Advanced Trust Mechanisms

Explainability Pattern

The explainability pattern enables agents to explain their reasoning and decisions:

Python
class Explainable:
    def __init__(self, llm_client):
        self.llm = llm_client
        self.reasoning_log = []

    async def make_decision_with_explanation(self, context: dict, options: List[str]) -> dict:
        """Make a decision and provide an explanation."""
        # Format the decision context
        context_str = json.dumps(context, indent=2)
        options_str = "\n".join(f"- {option}" for option in options)

        response = await self.llm.chat.completions.create(
            model="gpt-4",
            messages=[
                {
                    "role": "system", 
                    "content": "You are a decision-making assistant. Your task is to make a decision and explain your reasoning."
                },
                {
                    "role": "user",
                    "content": f"Given the following context, choose the best option and explain your reasoning.\n\n"
                               f"Context:\n{context_str}\n\n"
                               f"Options:\n{options_str}"
                }
            ],
            response_format={"type": "json_object"}
        )

        result = json.loads(response.choices[0].message.content)

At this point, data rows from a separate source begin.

/-- A write to a unit outside the running ranges is its store. -/
theorem writeMem_unitBytes_next {s : State} {sp : MemSpace} {u n : Nat} (w : Word)
    (h : ∀ j, j < n → s.inRunningRange sp (u + j) = false) :
    s.writeMem (unitBytes sp u n w) = .next (s.storeBytes (unitBytes sp u n w)) := by
  have hfind : (unitBytes sp u n w).find? (fun x => s.inRunningRange x.1 x.2.1) = none := by
    rw [unitBytes, List.find?_map, Option.map_eq_none_iff, List.find?_eq_none]
    intro j hj
    simp [h j (List.mem_range.mp hj)]
  rw [State.writeMem, hfind]

/-- Settles O51: the ranges asked are those of the command in progress, which taking the operation off the queue leaves. -/
theorem busyMemoryWriteHazard : Obligations.BusyMemoryWriteHazard := by
  intro s sp k width w rest hp hbusy hunit hturn unit inRange
  have hrange : ∀ a, (Issued s rest).inRunningRange sp a = s.inRunningRange sp a := fun _ => rfl
  rw [step_memWrite hp hunit hturn]
  refine ⟨fun i a hi hlow hhigh hin hfirst => ?_, fun hfree => ?_⟩
  · obtain ⟨j, rfl⟩ := Nat.exists_eq_add_of_le hlow
    refine writeMem_unitBytes_fault w (by omega) ?_ fun j' hj' => ?_
    · rw [hrange, inRunningRange_of_busy hbusy hi]
      exact hin
    · rw [hrange, ← Bool.not_eq_true, inRunningRange_of_busy hbusy hi]
      exact hfirst _ (by omega) (by omega)
  · have hnone : ∀ j, j < width.bytes → (Issued s rest).inRunningRange sp (unit + j) = false := by
      intro j hj
      rw [hrange, ← Bool.not_eq_true]
      intro hin
      obtain ⟨i, hi⟩ := decode_of_inRunningRange hin
      exact hfree i hi (unit + j) (by omega) (by omega) ((inRunningRange_of_busy hbusy hi sp _).mp hin)
    exact ⟨_, writeMem_unitBytes_next w hnone, storeBytes_unitBytes s rest sp unit _ w⟩

/-! ### A host read of a memory window (20_memory.md R85, R86) -/

theorem leValue_lt (bs : List Byte) : leValue bs < 256 ^ bs.length := by
  induction bs with
  | nil => decide
  | cons b bs ih =>
    have hb := b.isLt
    rw [leValue, List.length_cons, Nat.pow_succ]
    omega

/-- Digit j of the value of bytes is byte j. -/
theorem leValue_digit {bs : List Byte} {j : Nat} (hj : j < bs.length) : leValue bs / 256 ^ j % 256 = bs[j].toNat := by
  induction bs generalizing j with
  | nil => simp at hj
  | cons b bs ih =>
    have hb := b.isLt
    cases j with
    | zero => simp only [leValue, pow_zero, Nat.div_one, List.getElem_cons_zero]; omega
    | succ j =>
      have htail : (b.toNat + 256 * leValue bs) / 256 = leValue bs := by omega
      rw [leValue, Nat.pow_succ', ← Nat.div_div_eq_div_mul, htail, List.getElem_cons_succ, ih]

/-- Byte j of the word that at most four bytes make (R86). -/
theorem extractLsb'_leValue {bs : List Byte} {j : Nat} (hbs : bs.length ≤ 4) (hj : j < bs.length) :
    (BitVec.ofNat 32 (leValue bs)).extractLsb' (8 * j) 8 = bs[j] := by
  have hlt : leValue bs < 2 ^ 32 := (leValue_lt bs).trans_le (Nat.pow_le_pow_right (by decide) hbs)
  apply BitVec.eq_of_toNat_eq
  rw [BitVec.extractLsb'_toNat, BitVec.toNat_ofNat, Nat.mod_eq_of_lt hlt, Nat.shiftRight_eq_div_pow, Nat.pow_mul,
    ← leValue_digit hj]

/-- One byte of an implemented memory byte's address is the byte the host may see. -/
theorem hostByte_window {s : State} (hp : s.params.wellFormed = true) {sp : MemSpace} {a : Nat}
    (ha : a < memBytes s.params sp) (free : Byte) :
    s.hostByte (windowOffset sp + a) free =
      if s.inRunningOutput sp a = true then free else ((s.mem sp).read a).getD free := by
  rw [State.hostByte, locate_window hp ha]
  dsimp only
  rw [State.hostMemByte]
  cases (s.mem sp).read a <;> rfl

theorem width_bytes_le (width : Width) : width.bytes ≤ 4 := by cases width <;> decide

/-- Settles O50: byte j of the word is what the window shows at byte j of the unit. -/
theorem hostMemoryReadsReturnContentsOrDraws : Obligations.HostMemoryReadsReturnContentsOrDraws := by
  intro s sp k width hp hunit j hj a
  obtain ⟨halign, -⟩ := alignDown_window sp k width
  simp only [State.readValue, Nat.add_assoc, offsetOf_base, halign]
  rw [extractLsb'_leValue (by simpa using width_bytes_le width) (by simpa using hj), List.getElem_map, List.getElem_range]
  exact hostByte_window hp (by omega) _

/-! ### Unimplemented addresses (20_memory.md R88) -/

/-- The offset lies outside every window, past a memory's implemented size, or at 0x800000 or above (R88). -/
def Unimplemented (p : Params) (off : Nat) (width : Width) : Prop :=
  (0x100 ≤ off ∧ off < 0x100000) ∨ (0x300000 ≤ off ∧ off < 0x400000) ∨ 0x800000 ≤ off ∨
    ∃ sp k, off = windowOffset sp + k ∧ off < windowEnd sp ∧ memBytes p sp ≤ k - k % width.bytes

/-- An aligned unit does not reach below a boundary that is aligned to the widest access. -/
theorem le_alignDown {b off : Nat} (width : Width) (hb : b % 4 = 0) (h : b ≤ off) : b ≤ alignDown off width.bytes := by
  cases width <;> simp only [alignDown, Width.bytes] <;> omega

/-- An aligned unit does not reach past such a boundary either. -/
theorem alignDown_add_lt {b off j : Nat} {width : Width} (hb : b % 4 = 0) (h : off < b) (hj : j < width.bytes) :
    alignDown off width.bytes + j < b := by
  cases width <;> simp only [alignDown, Width.bytes] at hj ⊢ <;> omega

theorem windowEnd_mod_four (sp : MemSpace) : windowEnd sp % 4 = 0 := by cases sp <;> rfl

/-- Nothing of the aligned unit is implemented: every boundary of the map is aligned to the widest access. -/
theorem unit_unimplemented {p : Params} {off : Nat} {width : Width} (h : Unimplemented p off width) :
    ¬ alignDown off width.bytes < 0x100 ∧
      ∀ j, j < width.bytes → locate p (alignDown off width.bytes + j) = .unimplemented := by
  rcases h with ⟨hlow, hhigh⟩ | ⟨hlow, hhigh⟩ | hlow | ⟨sp, k, rfl, hend, hbeyond⟩
  · have hunit := le_alignDown width rfl hlow
    exact ⟨by omega, fun j hj => locate_unimplemented (.inl ⟨by omega, alignDown_add_lt rfl hhigh hj⟩)⟩
  · have hunit := le_alignDown width rfl hlow
    exact ⟨by omega, fun j hj => locate_unimplemented (.inr (.inl ⟨by omega, alignDown_add_lt rfl hhigh hj⟩))⟩
  · have hunit := le_alignDown width rfl hlow
    exact ⟨by omega, fun j hj => locate_unimplemented (.inr (.inr (by omega)))⟩
  · obtain ⟨halign, hcsr⟩ := alignDown_window sp k width
    refine ⟨hcsr, fun j hj => ?_⟩
    have hlt := alignDown_add_lt (windowEnd_mod_four sp) hend hj
    rw [halign, Nat.add_assoc] at hlt ⊢
    exact locate_beyond hlt (by omega)

theorem leValue_replicate_zero (n : Nat) : leValue (List.replicate n 0) = 0 := by
  induction n with
  | zero => rfl
  | succ n ih => rw [List.replicate_succ, leValue, ih]; rfl

/-- A unit of which nothing is implemented reads 0. -/
theorem readValue_unimplemented {s : State} {off : Nat} {width : Width}
    (h : ∀ j, j < width.bytes → locate s.params (alignDown off width.bytes + j) = .unimplemented) :
    s.readValue (s.params.base + off) width = 0 := by
  have hbytes : ((List.range width.bytes).map fun j =>
      s.hostByte (alignDown off width.bytes + j) (Config.freeByte (s.draws + j))) = List.replicate width.bytes 0 := by
    refine List.eq_replicate_iff.mpr ⟨by simp, fun b hb => ?_⟩
    obtain ⟨j, hj, rfl⟩ := List.mem_map.mp hb
    rw [State.hostByte, h j (List.mem_range.mp hj)]
  simp only [State.readValue, offsetOf_base, hbytes, leValue_replicate_zero]
  rfl

/-- A write to such a unit stores nothing. -/
theorem storedBytes_unimplemented {p : Params} {o n : Nat} (h : ∀ j, j < n → locate p (o + j) = .unimplemented) (w : Word) :
    storedBytes p o n w = [] := by
  refine List.filterMap_eq_nil_iff.mpr fun j hj => ?_
  rw [h j (List.mem_range.mp hj)]

/-- Settles O45: no byte of the aligned unit is implemented, so the read finds zeros and the write stores nothing. -/
theorem unimplementedAddressesDoNothing : Obligations.UnimplementedAddressesDoNothing := by
  intro s off width hoff
  obtain ⟨hcsr, hlocate⟩ := unit_unimplemented (p := s.params) hoff
  refine ⟨readValue_unimplemented hlocate, fun w rest hturn => ?_⟩
  rw [step_host hturn]
  simp only [State.hostStep, State.hostWrite, offsetOf_base]
  rw [if_neg hcsr, storedBytes_unimplemented hlocate]
  rfl

end Sys2Proof.Scope
end

section
/-! PROOFS. Command words: the opcode map is one to one, what the decoder answers in each case, and that it accepts exactly the
encodings of the block's commands (30_encoding.md R110 to R116); the step of a word that decodes (60_exceptions.md R372). -/

namespace Sys2Proof.Scope

open Sys2Proof.Machine Sys2Proof.Safety Sys2Proof.Laws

        # Log the decision and reasoning
        log_entry = {
            "context": context,
            "options": options,
            "decision": result.get("decision"),
            "reasoning": result.get("reasoning"),
            "timestamp": datetime.now().isoformat()
        }
        self.reasoning_log.append(log_entry)

        return result

    async def explain_past_decision(self, decision_id: str) -> dict:
        """Explain a past decision based on the reasoning log."""
        # Find the decision in the log
        for entry in self.reasoning_log:
            if str(id(entry)) == decision_id:
                return {
                    "decision": entry.get("decision"),
                    "reasoning": entry.get("reasoning"),
                    "context": entry.get("context"),
                    "options": entry.get("options")
                }

        return {"error": "Decision not found"}

    async def generate_explanation_for_action(self, action: dict, user_friendly: bool = False) -> str:
        """Generate an explanation for an action."""
        # Format action details
        action_str = json.dumps(action, indent=2)

        style = "user_friendly" if user_friendly else "technical"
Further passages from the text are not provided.